Saved data entries

-- ==== Sys2Proof/Machine/SeatPlay.lean ====
section
/-! DEFINITION. The seat engine's choice, the switch, the start of a play and the ways it ends (02, sections 2.6.1 and
2.7; 03, R71, R81, R82; 14, R413). -/

namespace Sys2Proof.Machine

/-- The clock domains that a seat uses (14, R413): ARR, MVP, VEC, DEAL and COLL of every CD, but ARR of a disabled slice. -/
def State.seatDomains (s : State) : BitVec 44 :=
  (List.range 40).foldl (fun m d => if d < 8 && s.sliceMode d == 3 then m else m ||| (1 <<< d)) 0

/-- The seat engine ungates the seat's domains (14, R413). -/
def State.ungateSeat (s : State) : State :=
  { s with clk := { s.clk with ungating := s.clk.ungating ||| (s.clk.gated &&& s.seatDomains) } }

/-- The seat uses a block that is in reset (15, R441): every seat uses the blocks of the CDs. -/
def State.blockHolds (s : State) (_n : Nat) : Bool := s.boot.blockBusy && decide (s.boot.blockNow < 0x48)

/-- The ready seat of highest priority, earliest pending first, among those that pass `ok` (02, R50). -/
def State.best (s : State) (ok : Nat → Bool) : Option Nat :=
  (s.seats.foldl (fun b e =>
    if ready e.2 && ok e.1 then
      let k := (e.2.entry.prio, e.2.pending.getD 0)
      match b with
      | none => some (e.1, k)
      | some (m, l) => if l.1 < k.1 || (l.1 == k.1 && k.2 < l.2) then some (e.1, k) else some (m, l)
    else b) (none : Option (Nat × Nat × Nat))).map (·.1)

/-- Commands held back by a switch run when it ends (02, R44). -/
def State.runSwitched (s : State) (n : Nat) : State :=
  let l := (s.seat n).deferred
  l.foldl (fun s op => s.actOn op n) (s.modSeat n fun i => { i with deferred := [] })

/-- The PLAYING seat that was to leave at its switch point plays on, because no seat can be chosen any more: the ready one was halted
or released, or its load failed (02, R50, R51, R54, R55; log 146). What its switch held back runs. -/
def State.stayPlaying (s : State) : State :=
  match s.play with
  | none => s
  | some p => if p.phase = .leaving then State.runSwitched { s with play := some { p with phase := .ready } } p.seat else s

/-- SEAT_CHOOSE (02, R50, R47; 14, R413). A PARKED choice is loaded first; one that finds no cache entry gives way (log 18). -/
def execSeatChoose (s : State) : Res :=
  .next (
    let free := match s.play with
      | none => true
      | some p => p.phase = .leaving
    if s.dev ≠ .live || s.dozes || s.chosen.isSome || !free then s
    else
      let intact := s.seats.any fun e => e.2.slabIntact
      let held := s.host.holdHalted && intact
      let out := s.play.map (·.seat)
      let ok := fun (n : Nat) => out ≠ some n && !s.blockHolds n && s.mapOk n
        && (!held || (s.seat n).slabIntact)
        && ((s.seat n).cached || s.occupied < 64 || s.victim.isSome)
      match s.best ok with
      | none => s.stayPlaying
      | some n =>
        let s := { s with chosen := some n }.ungateSeat
        if (s.seat n).cached then s else s.startLoad n .play)

/-- A phase that waits for its period boundary becomes active as the seat leaves PLAYING, and its SETPH's @done signals act (03, R63,
R78; log 147). -/
def State.settlePhase (s : State) : State :=
  match s.phaseNext, s.play with
  | some (k, done), some p =>
    let s := cds.foldl (fun s c => s.modSeq c fun q => { q with ctx := { q.ctx with phase := BitVec.ofNat 6 k } }) { s with phaseNext := none }
    (done.foldl (fun s d => s.signalOf d.1 0 p.seat d.2) s).sameCycle s
  | _, _ => s

/-- The outgoing seat of a switch: contexts saved, SEATED with pending set (02, R51, R53). -/
def State.switchOut (s : State) : State :=
  match s.play with
  | none => s
  | some p =>
    let s := (s.settlePhase.saveContexts p.seat).leavePlay p.seat
    ((s.setSeat p.seat .seated).setPending p.seat).runSwitched p.seat

/-- The incoming seat: PLAYING, contexts restored, slab rows unwritten unless it resumes an intact slab, counters, and the
other seats' slab_intact cleared (02, R47, R53, Table 2-16). -/
def State.switchIn (s : State) (n : Nat) : State :=
  let i := s.seat n
  let s := s.restoreContexts n
  let s := if i.slabIntact then s else { s with memory := s.memory.clearWritten, arr := s.arr.unbind }
  let s := { s with seats := Tbl.mapAll {} (fun k j => if k = n then j else { j with slabIntact := false }) s.seats }
  let s := s.modSeat n fun j => { j with pending := none, slabIntact := false, fromPlaying := false, plays := j.plays + 1 }
  let s := { s with
    chosen := none
    play := some { seat := n, phase := .ready, startCyc := (s.seq 0).ctx.cyc, began := s.now, intact := i.slabIntact }
    host := { s.host with playsAll := s.host.playsAll + 1 } }
  (s.setSeat n .playing).runSwitched n

/-- The seat has an operation in a unit, a held release or a register result still to land. -/
def State.busyUnits (s : State) (n : Nat) : Bool :=
  s.ops.any (·.seat == n) || s.sync.unlocks.any (·.seat == n) || cds.any fun c => !(s.seq c).pend.isEmpty

/-- SEAT_SWITCH (02, R53, R57): once the outgoing units have drained and the chosen seat is SEATED. -/
def execSeatSwitch (s : State) : Res :=
  .next (match s.chosen with
    | none => s
    | some n =>
      if (s.seat n).cached && !ready (s.seat n) then { s with chosen := none }
      else if (s.seat n).state ≠ .seated || !(s.seat n).cached || s.dev ≠ .live then s
      else match s.play with
        | none => s.switchIn n
        | some p =>
          if p.phase ≠ .leaving || s.busyUnits p.seat then s
          else
            let t0 := p.began.toNat % 2 ^ 60
            let dt := BitVec.ofNat 32 (s.ns - t0)
            let s := { s with host := { s.host with switchNs := if s.host.switchNs < dt then dt else s.host.switchNs } }
            (s.switchOut).switchIn n)

/-- SEAT_FIRST_ISSUE: at a package-period boundary a ready seat starts to issue, once its domains are ungated (01, R20; 14,
R413). -/
def execSeatFirstIssue (s : State) : Res :=
  .next (match s.play with
    | none => s
    | some p => if p.phase = .ready && s.clk.gated &&& s.seatDomains = 0 then { s with play := some { p with phase := .issuing } } else s)

/-- The streams pass the gang instruction that they have stood at: @done signals act, the pcs move on (03, R63, R81). -/
def State.passGang (s : State) : State :=
  State.sameCycle (old := s) (cds.foldl (fun s c =>
    match (s.seq c).gang with
    | some (.swpt i _ _) | some (.end_ i _) =>
      let s := s.modSeq c fun q => { q with gang := none }
      let s := match doneOf i with | some t => s.signalOf c 0 s.playSeat t | none => s
      s.advance c i.bytes
    | _ => s) s)

/-- SWPT_DRAIN_END: the units have drained; the switch is decided (02, R51, R52; 03, R81, R82). The trigger time of the
switch is noted for SEAT_SWITCH_MAX. -/
def execSwptDrainEnd (s : State) : Res :=
  .next (match s.play with
    | none => s
    | some p =>
      match p.phase with
      | .draining k =>
        if s.busyUnits p.seat then s
        else
          let quota := (s.seat p.seat).entry.playQuota
          let used := (s.seq 0).ctx.cyc - p.startCyc
          let spent := quota ≠ 0 && decide (quota ≤ used.toNat)
          let other := (s.best fun n => n ≠ p.seat).isSome
          let s := s.passGang
          if other && (k % 2 = 1 || spent) then
            { s with play := some { p with phase := .leaving, began := s.now } }
          else
            { s with play := some { p with phase := .ready, startCyc := if spent then (s.seq 0).ctx.cyc else p.startCyc } }
      | _ => s)

/-- HALT_COMPLETE: the operations already issued have ended, and the seat becomes HALTED with its slab intact (02, R46, R47). -/
def execHaltComplete (s : State) : Res :=
  .next (match s.play with
    | none => s
    | some p =>
      match p.phase with
      | .halting cause =>
        if s.busyUnits p.seat then s
        else
          let s := (s.settlePhase.saveContexts p.seat).leavePlay p.seat
          let s := s.modSeat p.seat fun i => { i with slabIntact := true, fromPlaying := true }
          s.setSeat p.seat .halted (some cause)
      | _ => s)

/-- END_COMPLETE: the deck has ended and every unit is empty; SEATED with cause 0x07, pending unchanged (02, R51; 03, R71). An ended deck
begins again at its next play, from the values at seat start (03, Table 3-1; log 139); its conversion counters stay (04, R112; log 139). -/
def execEndComplete (s : State) : Res :=
  .next (match s.play with
    | none => s
    | some p =>
      match p.phase with
      | .ending =>
        if s.busyUnits p.seat then s
        else
          let s := (s.passGang.settlePhase.saveContexts p.seat).leavePlay p.seat
          let s := s.modSeat p.seat fun i => { i with ctx := startCtx i.deck }
          s.setSeat p.seat .seated (some 0x07)
      | _ => s)

end Sys2Proof.Machine
end

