-- ==== Sys2Proof/Machine/Dma.lean ====
section
/-! DEFINITION. The transpose-and-stride unit, the DMA engines and their bursts (08, sections 8.3, 8.7, 8.10 and 8.11). -/

namespace Sys2Proof.Machine

/-! ## XPS (08, Table 8-3) -/

/-- A decoded XPS descriptor. -/
structure XpsDesc where
  src : Nat
  dst : Nat
  cd  : Nat
  size : Nat
  transpose : Bool
  rows : Nat
  cols : Nat
  srcRow  : Int
  srcElem : Int
  dstRow  : Int
deriving DecidableEq, Repr

def xpsDesc (d : List Byte) : XpsDesc :=
  let f := field d 8 4
  { src := field d 0 4, dst := field d 4 4, cd := f % 8, size := 2 ^ bits f 4 2, transpose := bit f 8
    rows := field d 0xC 4, cols := field d 0x10 4, srcRow := signed 32 (field d 0x14 4)
    srcElem := signed 32 (field d 0x18 4), dstRow := signed 32 (field d 0x1C 4) }

/-- Lowest offset and one past the highest of a strided extent (08, R247): two strides with their counts, and the length of
a run. -/
def extent (base : Nat) (n1 : Nat) (s1 : Int) (n2 : Nat) (s2 : Int) (len : Nat) : Int × Int :=
  let a := (n1 - 1 : Nat) * s1
  let b := (n2 - 1 : Nat) * s2
  (base + min 0 a + min 0 b, base + max 0 a + max 0 b + len)

def xpsSrc (x : XpsDesc) : Int × Int := extent x.src x.rows x.srcRow x.cols x.srcElem x.size
def xpsDst (x : XpsDesc) : Int × Int :=
  if x.transpose then extent x.dst x.cols x.dstRow x.rows x.size x.size else extent x.dst x.rows x.dstRow x.cols x.size x.size

/-- An extent leaves the populated slab. -/
def offSlab (e : Int × Int) : Bool := decide (e.1 < 0) || decide ((slabSize : Int) < e.2)
def meets (a b : Int × Int) : Bool := decide (a.1 < b.2) && decide (b.1 < a.2)

/-- Checks of an XPS at issue (08, R225, R226). -/
def State.xpsCheck (s : State) (c off : Nat) : Option State :=
  let raw := s.slabBytes c off 64
  let x := xpsDesc (plain raw)
  let bad := s.issueFault c 6
  let z := x.rows = 0 || x.cols = 0
  firstFault [
    (off % 64 != 0, bad),
    (decide (slabSize < off + 64), s.slabFault c off 64),
    (anyPoison raw, s.poisonHalt c (slabAddr c off) 0xA),
    (!z && (decide (1048576 < x.rows) || decide (1048576 < x.cols)), bad),
    (!z && !(x.cd == c || neighbours c x.cd), bad),
    (!z && (x.src % x.size != 0 || x.dst % x.size != 0 || x.srcRow % x.size != 0 || x.srcElem % x.size != 0 || x.dstRow % x.size != 0), bad),
    (!z && offSlab (xpsSrc x), s.slabFault c x.src 0),
    (!z && offSlab (xpsDst x), s.slabFault c x.dst 0),
    (!z && x.cd == c && meets (xpsSrc x) (xpsDst x), bad)]

/-- XPS (08, R225). -/
def execXps (i : Issue) (desc : Nat) (s : State) : Res :=
  .next (
    let c := i.cd.val
    s.issueOp i 6 [] [] .xps (.xps i desc) (fun s => s.xpsCheck c desc)
      (fun s => let x := xpsDesc (plain (s.slabBytes c desc 64)); x.rows = 0 || x.cols = 0) id
      (fun s => plain (s.slabBytes c desc 64)))

/-- Source offset of an element of an XPS (08, R225). -/
def XpsDesc.srcAt (x : XpsDesc) (r k : Nat) : Nat := (x.src + r * x.srcRow + k * x.srcElem).toNat
/-- Destination offset of an element. -/
def XpsDesc.dstAt (x : XpsDesc) (r k : Nat) : Nat :=
  if x.transpose then (x.dst + k * x.dstRow + (r * x.size : Nat)).toNat else (x.dst + r * x.dstRow + (k * x.size : Nat)).toNat
/-- Its elements in the order of the destination's rows. -/
def XpsDesc.cells (x : XpsDesc) : List (Nat × Nat) :=
  if x.transpose then (List.range x.cols).flatMap fun k => (List.range x.rows).map fun r => (r, k)
  else (List.range x.rows).flatMap fun r => (List.range x.cols).map fun k => (r, k)

/-- The transpose-and-stride unit owns slots on the slab ports of both sides and, for a neighbour's slab, on the WDL edge (08, R227). -/
def State.xpsOpen (s : State) (c : Nat) (x : XpsDesc) : Bool :=
  s.routeOpen .xps false c x.cd
    && x.cells.all fun e => s.memOpen .xps (slabAddr c (x.srcAt e.1 e.2)) x.size && s.memOpen .xps (slabAddr x.cd (x.dstAt e.1 e.2)) x.size

/-- An XPS runs to its end and its @done signals act (08, R227): each run of the destination is one write, and poison marks move with their
bytes (08, R225, R241). -/
def State.endXps (s : State) (o : Op) : State :=
  let x := xpsDesc o.data
  if o.fin then s.retire o
  else (s.putRuns (x.cells.map fun e => (x.cd, x.dstAt e.1 e.2, s.slabBytes o.cd (x.srcAt e.1 e.2) x.size))).retire o

/-! ## DMA (08, Table 8-9a) -/

def dmaDesc (d : List Byte) : DmaDesc :=
  let f := field d 0x1C 4
  { src := field d 0 8, dst := field d 8 8, len := field d 0x10 4, count1 := field d 0x14 4, count2 := field d 0x18 4
    op := f % 4, poisonHalt := bit f 2, srcStride1 := signed 64 (field d 0x20 8), dstStride1 := signed 64 (field d 0x28 8)
    srcStride2 := signed 64 (field d 0x30 8), dstStride2 := signed 64 (field d 0x38 8) }

def DmaDesc.zero (d : DmaDesc) : Bool := d.len == 0 || d.count1 == 0 || d.count2 == 0
def DmaDesc.srcExt (d : DmaDesc) : Int × Int := extent d.src d.count1 d.srcStride1 d.count2 d.srcStride2 d.len
def DmaDesc.dstExt (d : DmaDesc) : Int × Int := extent d.dst d.count1 d.dstStride1 d.count2 d.dstStride2 d.len

/-- The device address of an extent's first byte, and its window's k bit, or none for a window fault (08, R247). -/
def transExt (e : Entry) (x : Int × Int) (k : Acc) : Option (Nat × Bool) :=
  if x.1 < 0 then none else translate e x.1.toNat (x.2 - x.1).toNat k

/-- A window fault over an extent. -/
def State.extFault (s : State) (c : Nat) (x : Int × Int) : State :=
  s.windowFault c (unsigned 64 x.1) (unsigned 64 (x.2 - x.1)) (windowOf (unsigned 64 x.1))

/-- Checks of a DMA at issue (08, R246 to R248). -/
def State.dmaCheck (s : State) (c eng off : Nat) : Option State :=
  let raw := s.slabBytes c off 64
  let d := dmaDesc (plain raw)
  let e := s.playEntry
  let bad := s.issueFault c 6
  let ts := if d.op = 1 then none else transExt e d.srcExt .r
  let td := transExt e d.dstExt .w
  let z := d.zero
  let copy := d.op == 0
  let far := fun (t : Option (Nat × Bool)) (p : Nat → Bool) => t.any fun x => p x.1
  firstFault [
    (off % 64 != 0, bad),
    (decide (slabSize < off + 64), s.slabFault c off 64),
    (anyPoison raw, s.poisonHalt c (slabAddr c off) (5 + eng)),
    (!z && decide (1 < d.op), bad),
    (!z && copy && ts.isNone, s.extFault c d.srcExt),
    (!z && td.isNone, s.extFault c d.dstExt),
    (!z && copy && (match ts, td with
      | some a, some b => decide (a.1 < b.1 + (d.dstExt.2 - d.dstExt.1).toNat) && decide (b.1 < a.1 + (d.srcExt.2 - d.srcExt.1).toNat)
      | _, _ => false), bad),
    (!z && copy && ((far ts isRemote && (far td isRemote || far td isHost)) || (far ts isHost && far td isRemote)), bad)]

/-- What the engine keeps of the checked descriptor: the device addresses of src and dst, their key slots, and how far it has
come: plane, run and offset of the next piece. -/
def State.dmaVals (s : State) (c off : Nat) : List Nat :=
  let d := dmaDesc (plain (s.slabBytes c off 64))
  let e := s.playEntry
  let at' := fun (base : Nat) (x : Int × Int) (k : Acc) =>
    match transExt e x k with
    | some (dev, w) => (((dev : Int) + (base - x.1)).toNat, slotOf e w)
    | none => (0, 0)
  let a := at' d.src d.srcExt .r
  let b := at' d.dst d.dstExt .w
  [a.1, b.1, a.2, b.2, 0, 0, 0]

/-- DMA (08, R246). -/
def execDma (i : Issue) (engine : Fin 4) (desc : Nat) (s : State) : Res :=
  .next (
    let c := i.cd.val
    s.issueOp i 6 [] [] (.dma engine.val) (.dma i engine desc) (fun s => s.dmaCheck c engine.val desc)
      (fun s => (dmaDesc (plain (s.slabBytes c desc 64))).zero) id (fun s => plain (s.slabBytes c desc 64))
      (fun s => s.dmaVals c desc))

/-! ## Bursts (08, R236, R249 to R251) -/

/-- Unit of a burst's master. -/
def State.burstUnit (s : State) (b : Burst) : Option OpUnit := (s.opById b.op).map (·.unit)

/-- A burst that waits in a lane with another leaves after it: those before it in the list came first (08, R237). -/
def State.laneFirst (s : State) (b : Burst) : Bool :=
  b.lane.isNone
    || (s.memory.bursts.find? fun x => x.stage == 1 && x.lane == b.lane && s.burstUnit x == s.burstUnit b).any (·.id == b.id)

/-- The lane at the end of a hop has room for a burst; the target's buffer at the last hop's end takes it (08, R237). -/
def State.laneRoom (s : State) (b : Burst) : Bool :=
  match b.hops with
  | h :: _ :: _ =>
    let held := (s.memory.bursts.filter fun x => x.stage == 1 && x.lane == some h && s.burstUnit x == s.burstUnit b).map (·.len)
    decide (held.foldl (· + ·) 0 + b.len ≤ 8192)
  | _ => true

/-- The burst can cross the next link of its route: it is the first of its lane, its master owns a slot on the link, and the lane at its
end has room (03, R79; 08, R237). -/
def State.linkOpen (s : State) (b : Burst) : Bool :=
  match s.burstUnit b, b.hops with
  | some u, h :: _ => s.hopOpen u h && s.laneFirst b && s.laneRoom b
  | _, _ => false

/-- The next piece of a DMA: source and destination device address and length; none when all have started (08, R249). -/
def nextPiece (d : DmaDesc) (vals : List Nat) : Option (Nat × Nat × Nat) :=
  let v := fun i => vals.getD i 0
  if d.count2 ≤ v 4 then none
  else
    let s := ((v 0 : Int) + v 4 * d.srcStride2 + v 5 * d.srcStride1 + v 6).toNat
    let t := ((v 1 : Int) + v 4 * d.dstStride2 + v 5 * d.dstStride1 + v 6).toNat
    let n := min (min (d.len - v 6) 4096) (4096 - t % 4096)
    some (s, t, if d.op = 1 then n else min n (4096 - s % 4096))

/-- The engine's place after a piece of `n` bytes. -/
def afterPiece (d : DmaDesc) (vals : List Nat) (n : Nat) : List Nat :=
  let v := fun i => vals.getD i 0
  let (i2, i1, off) :=
    if v 6 + n < d.len then (v 4, v 5, v 6 + n)
    else if v 5 + 1 < d.count1 then (v 4, v 5 + 1, 0)
    else (v 4 + 1, 0, 0)
  vals.take 4 ++ [i2, i1, off]

/-- The repeating 8-byte pattern of a fill, from the run's first byte (08, Table 8-9a). -/
def fillBytes (pattern off n : Nat) : List PByte :=
  (List.range n).map fun i => (BitVec.ofNat 8 (pattern / 256 ^ ((off + i) % 8)), false)

/-- Host bus address of a route 0x01 device address, under the owner's HIF_HOST_UPPER (02, R24). -/
def State.hostAddr (s : State) (f dev : Nat) : Nat := (s.fn f).hostUpper.toNat * 2 ^ 48 + dev % 2 ^ 48

/-- Position that a remote device address names (08, R245). -/
def positionOf (dev : Nat) : Nat := routeOf dev - 0x10

/-- A request packet of the seat `n` to a remote device address; `ext` is a WRITE's poison mask (11, Table 11-5). -/
def State.remoteReq (s : State) (n : Nat) (op : Byte) (tag : Half) (dev ext : Nat) (data : List Byte) : Packet :=
  { op := op, tag := tag, tenant := (s.seat n).entry.tenant, dstPos := positionOf dev, incarnation := (s.seat n).inc
    arg := BitVec.ofNat 64 (dev % 2 ^ 48), ext := BitVec.ofNat 64 ext, data := data }

/-- A poisoned burst under poison_halt: the seat halts before it is written, and the operation goes no further (08, Table 8-7). -/
def State.dmaPoison (s : State) (o : Op) (dev : Nat) : State :=
  let s := { s with
    ops := s.ops.filter (·.id ≠ o.id)
    memory := { s.memory with bursts := s.memory.bursts.filter (·.op ≠ o.id) } }
  s.poisonHalt o.cd dev (ownerOf o.unit)

/-- DMA_BURST_START: the engine starts its next burst in a DMA-queue slot that it owns, once it owns slots where a local source lies (08, R250;
03, R79). Data from a local source is
read here; host and remote sources are asked for it. -/
def execDmaBurstStart (cd : Cd) (engine : Fin 4) (s : State) : Res :=
  .next (
    let c := cd.val
    match s.headOp c (.dma engine.val) with
    | none => s
    | some o =>
      let d := dmaDesc o.data
      if o.fin || !s.ownsQueue c o.unit then s
      else match nextPiece d o.vals with
        | none => s
        | some (a, b, n) =>
          if d.op ≠ 1 && routeOf a == 0 && !s.memOpen o.unit a n then s else
          let id := s.nextOp
          let s := { s with nextOp := id + 1 }
          let s := s.modOp o.id fun x => { x with vals := afterPiece d o.vals n }
          let slot := o.vals.getD 2 0
          let base : Burst := { id := id, op := o.id, src := a, dst := b, len := n, srcSlot := slot, dstSlot := o.vals.getD 3 0 }
          let add := fun (s : State) (k : Burst) => { s with memory := { s.memory with bursts := s.memory.bursts ++ [k] } }
          let ends := if d.op = 1 then (c, if isRemote b then edgeOf c else dieOf s.memory.bandMode b) else endDies s.memory.bandMode a b
          let hops := hopsOf (isRemote b || (d.op ≠ 1 && isRemote a)) ends.1 ends.2
          if d.op = 1 then add s { base with data := fillBytes d.src (o.vals.getD 6 0) n, stage := if hops.isEmpty then 2 else 1, hops := hops }
          else if routeOf a = 0 then
            let bs := s.readSlot slot a n
            if d.poisonHalt && anyPoison bs then s.dmaPoison o a
            else add s { base with data := bs, stage := if hops.isEmpty then 2 else 1, hops := hops }
          else if isHost a then
            let f := (s.seat o.seat).entry.owner
            (add s { base with stage := 3, hops := hops }).emit (.hostRead f (burstTag id).toNat (s.hostAddr f a) n)
          else (add s { base with stage := 3, hops := hops }).sendPacket { s.remoteReq o.seat 0x03 (burstTag id) a 0 [] with reqLen := n } (ends.1 == 9))

def State.modBurst (s : State) (id : Nat) (f : Burst → Burst) : State :=
  { s with memory := { s.memory with bursts := s.memory.bursts.map fun b => if b.id = id then f b else b } }

/-- A burst past its next hop: in the lane at the hop's end, or at its target. -/
def Burst.crossed (b : Burst) : Burst :=
  { b with hops := b.hops.tail, stage := if b.hops.tail.isEmpty then 2 else 1, lane := if b.hops.tail.isEmpty then none else b.hops.head? }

**Exercise instructions**
Only the lines from the start of the data to the line holding "one was halted" are wanted; return them exactly, both ends included.

**Exercise output**
-- ==== Sys2Proof/Machine/SeatPlay.lean ====
section
/-! DEFINITION. The seat engine's choice, the switch, the start of a play and the ways it ends (02, sections 2.6.1 and
2.7; 03, R71, R81, R82; 14, R413). -/

namespace Sys2Proof.Machine

/-- The clock domains that a seat uses (14, R413): ARR, MVP, VEC, DEAL and COLL of every CD, but ARR of a disabled slice. -/
def State.seatDomains (s : State) : BitVec 44 :=
  (List.range 40).foldl (fun m d => if d < 8 && s.sliceMode d == 3 then m else m ||| (1 <<< d)) 0

/-- The seat engine ungates the seat's domains (14, R413). -/
def State.ungateSeat (s : State) : State :=
  { s with clk := { s.clk with ungating := s.clk.ungating ||| (s.clk.gated &&& s.seatDomains) } }

/-- The seat uses a block that is in reset (15, R441): every seat uses the blocks of the CDs. -/
def State.blockHolds (s : State) (_n : Nat) : Bool := s.boot.blockBusy && decide (s.boot.blockNow < 0x48)

/-- The ready seat of highest priority, earliest pending first, among those that pass `ok` (02, R50). -/
def State.best (s : State) (ok : Nat → Bool) : Option Nat :=
  (s.seats.foldl (fun b e =>
    if ready e.2 && ok e.1 then
      let k := (e.2.entry.prio, e.2.pending.getD 0)
      match b with
      | none => some (e.1, k)
      | some (m, l) => if l.1 < k.1 || (l.1 == k.1 && k.2 < l.2) then some (e.1, k) else some (m, l)
    else b) (none : Option (Nat × Nat × Nat))).map (·.1)

/-- Commands held back by a switch run when it ends (02, R44). -/
def State.runSwitched (s : State) (n : Nat) : State :=
  let l := (s.seat n).deferred
  l.foldl (fun s op => s.actOn op n) (s.modSeat n fun i => { i with deferred := [] })

/-- The PLAYING seat that was to leave at its switch point plays on, because no seat can be chosen any more: the ready one was halted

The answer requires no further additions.